Coagulation and haematological disorders may lead to unusual appearances of the acute haematoma due to abnormal clotting: isodense haematomas will be observed with a low haematocrit fluid–fluid levels within a clot in the case of coagulopathies.The attenuation of haematomas decreases with time, from the periphery to the centre. Around the second week the haematoma becomes isodense and then rapidly hypodense, as it becomes chronic. Contrast enhancement may be seen at the periphery of the clot due to blood–brain barrier disruption.

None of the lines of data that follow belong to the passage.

-- ==== Sys2Proof/Machine/Dispatch.lean ====
section
/-! DEFINITION. One arm per instruction (R96). -/

namespace Sys2Proof.Machine

def exec (i : Instr) (s : State) : Host.Outcome State Fault Refusal :=
  match i with
  | .halt => Sys2Proof.Machine.execHalt s
  | .set a b => Sys2Proof.Machine.execSet a b s
  | .push a => Sys2Proof.Machine.execPush a s
  | .pop a => Sys2Proof.Machine.execPop a s
  | .eq a b c => Sys2Proof.Machine.execEq a b c s
  | .gt a b c => Sys2Proof.Machine.execGt a b c s
  | .jmp a => Sys2Proof.Machine.execJmp a s
  | .jt a b => Sys2Proof.Machine.execJt a b s
  | .jf a b => Sys2Proof.Machine.execJf a b s
  | .add a b c => Sys2Proof.Machine.execAdd a b c s
  | .mult a b c => Sys2Proof.Machine.execMult a b c s
  | .mod a b c => Sys2Proof.Machine.execMod a b c s
  | .and a b c => Sys2Proof.Machine.execAnd a b c s
  | .or a b c => Sys2Proof.Machine.execOr a b c s
  | .not a b => Sys2Proof.Machine.execNot a b s
  | .rmem a b => Sys2Proof.Machine.execRmem a b s
  | .wmem a b => Sys2Proof.Machine.execWmem a b s
  | .call a => Sys2Proof.Machine.execCall a s
  | .ret => Sys2Proof.Machine.execRet s
  | .out a => Sys2Proof.Machine.execOut a s
  | .inp a => Sys2Proof.Machine.execInp a s
  | .noop => Sys2Proof.Machine.execNoop s

end Sys2Proof.Machine
end

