-- ==== Sys2Proof/Machine/Load.lean ====
section
/-! DEFINITION. The loader's interface (R56, R72, R185) and reset with an image (R195, R196). No step uses this file: it
is what the host does before a run. -/

namespace Sys2Proof.Machine

/-- `FormatError` (R185): the loader's own load-time error, not a fault of the core. -/
inductive FormatError where
  /-- An image of odd byte length. -/
  | oddLength
  /-- A word of 32776 or more. -/
  | tokenOutOfRange (w : Cell)
deriving DecidableEq, Repr

/-- A little-endian 16-bit word: low byte + 256 * high byte (R44, R72). -/
def imageWord (lo hi : BitVec 8) : Cell := BitVec.ofNat 16 (lo.toNat + 256 * hi.toNat)

/-- The words of an image file, validated (R72): even length, every word at most 32775. An odd length is reported before
any word. -/
def imageWords : List (BitVec 8) → Except FormatError (List Cell)
  | [] => .ok []
  | [_] => .error .oddLength
  | lo :: hi :: rest =>
    match imageWords rest with
    | .error .oddLength => .error .oddLength
    | .error (.tokenOutOfRange w) =>
      if Config.maxImageWord < (imageWord lo hi).toNat then .error (.tokenOutOfRange (imageWord lo hi))
      else .error (.tokenOutOfRange w)
    | .ok ws =>
      if Config.maxImageWord < (imageWord lo hi).toNat then .error (.tokenOutOfRange (imageWord lo hi))
      else .ok (imageWord lo hi :: ws)

/-- The words of an image in Memory from an address on, in canonical form. -/
def Memory.ofWords : Nat → List Cell → Memory
  | _, [] => []
  | a, w :: ws => if w = 0#16 then Memory.ofWords (a + 1) ws else (a, w) :: Memory.ofWords (a + 1) ws

/-- Reset with an image (R196, R56): the image at address 0 upward, zero elsewhere, and every other component as after
reset. Defined only for at most 32768 words (D20, U17). -/
def State.resetWith (ws : List Cell) : Option State :=
  if ws.length ≤ Config.memWords then some { State.reset with mem := Memory.ofWords 0 ws } else none

/-- The reset event on a core in any condition (R195): it discards all state of the core. What is outside the core stays:
the parameters, the lines already delivered, the host's future lines. Log entry 17. -/
def State.applyReset (ws : List Cell) (s : State) : Option State :=
  (State.resetWith ws).map fun t => { t with params := s.params, sink := s.sink, source := s.source }

/-- The host supplies one more line (R155, R157): it may do so between any two steps. -/
def State.supplyLine (s : State) (line : List Cell) : State := { s with source := s.source ++ [line] }

end Sys2Proof.Machine
end

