-- ==== Sys2Proof/Machine/Status.lean ====
section
/-! DEFINITION. What the outside can see of the core's condition (R191). -/

namespace Sys2Proof.Machine

/-- The status outputs: `running` and the code of `error` (R191, R170). -/
def State.status (s : State) : Bool × Nat := (s.running, errorCode s.error)

/-- Whether the core has a line request outstanding: it is Running at an `in` with a register destination and the pending
line is used up (R154, R191). While it is, only the source's answer lets the step complete (R155). -/
def State.lineRequested (s : State) : Bool :=
  s.running && s.inbuf.isEmpty &&
    match s.fetch with
    | .ok (.inp (.register _)) => true
    | _ => false

end Sys2Proof.Machine
end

While an acute haematoma may produce a space-occupying effect owing to its size, and subsequent peripheral oedema, chronic haematoma is usually a smaller posthaemorrhagic porencephalic cavity, possibly associated with atrophic dilatation of the adjacent ventricle or subarachnoid space. A haematoma is definitely stable around 3 to 6 months. Some small posthaemorrhagic cavities, particularly in the basal ganglia, may be indistinguishable at CT, but not at MR, from small postischaemic lesions.
MR imaging
The MR appearance of a haematoma at different stages is less straightforward and varies according to physical parameters of the machine and the sequences employed and to the intrinsic composition of the haematoma itself, mainly concerning oxidation states of haemoglobin and macroscopic structure of the clot (protein concentration, clot hydration, red blood cell morphology). The most important factor that determines the signal intensity of blood is related to the magnetic properties of iron in the various haemorrhage breakdown products (Fig.2).
In the hyperacute phase oxyhaemoglobin is still present within the red cells and being diamagnetic does not affect the MR signal; for the first few hours the clot is isointense on T1-weighted and hyperintense on T2-weighted images due to the water content of the clot. Desaturation from oxyhaemoglobin to deoxyhaemoglobin produces a progressive T2 shortening, particularly when deoxyhaemoglobin becomes entirely extracellular within the first few days. In the early phases, intracellular deoxyhaemoglobin does not influence T1 significantly. In subacute phases, after 35 days methaemoglobin develops and persists for months. The haematoma will then become progressively hyperintense on both T1- and T2-weighted images.
In the chronic phases residual haemosiderin will be responsible for low signal intensity at the rim of the porencephalic cavity which will display a CSF-like signal.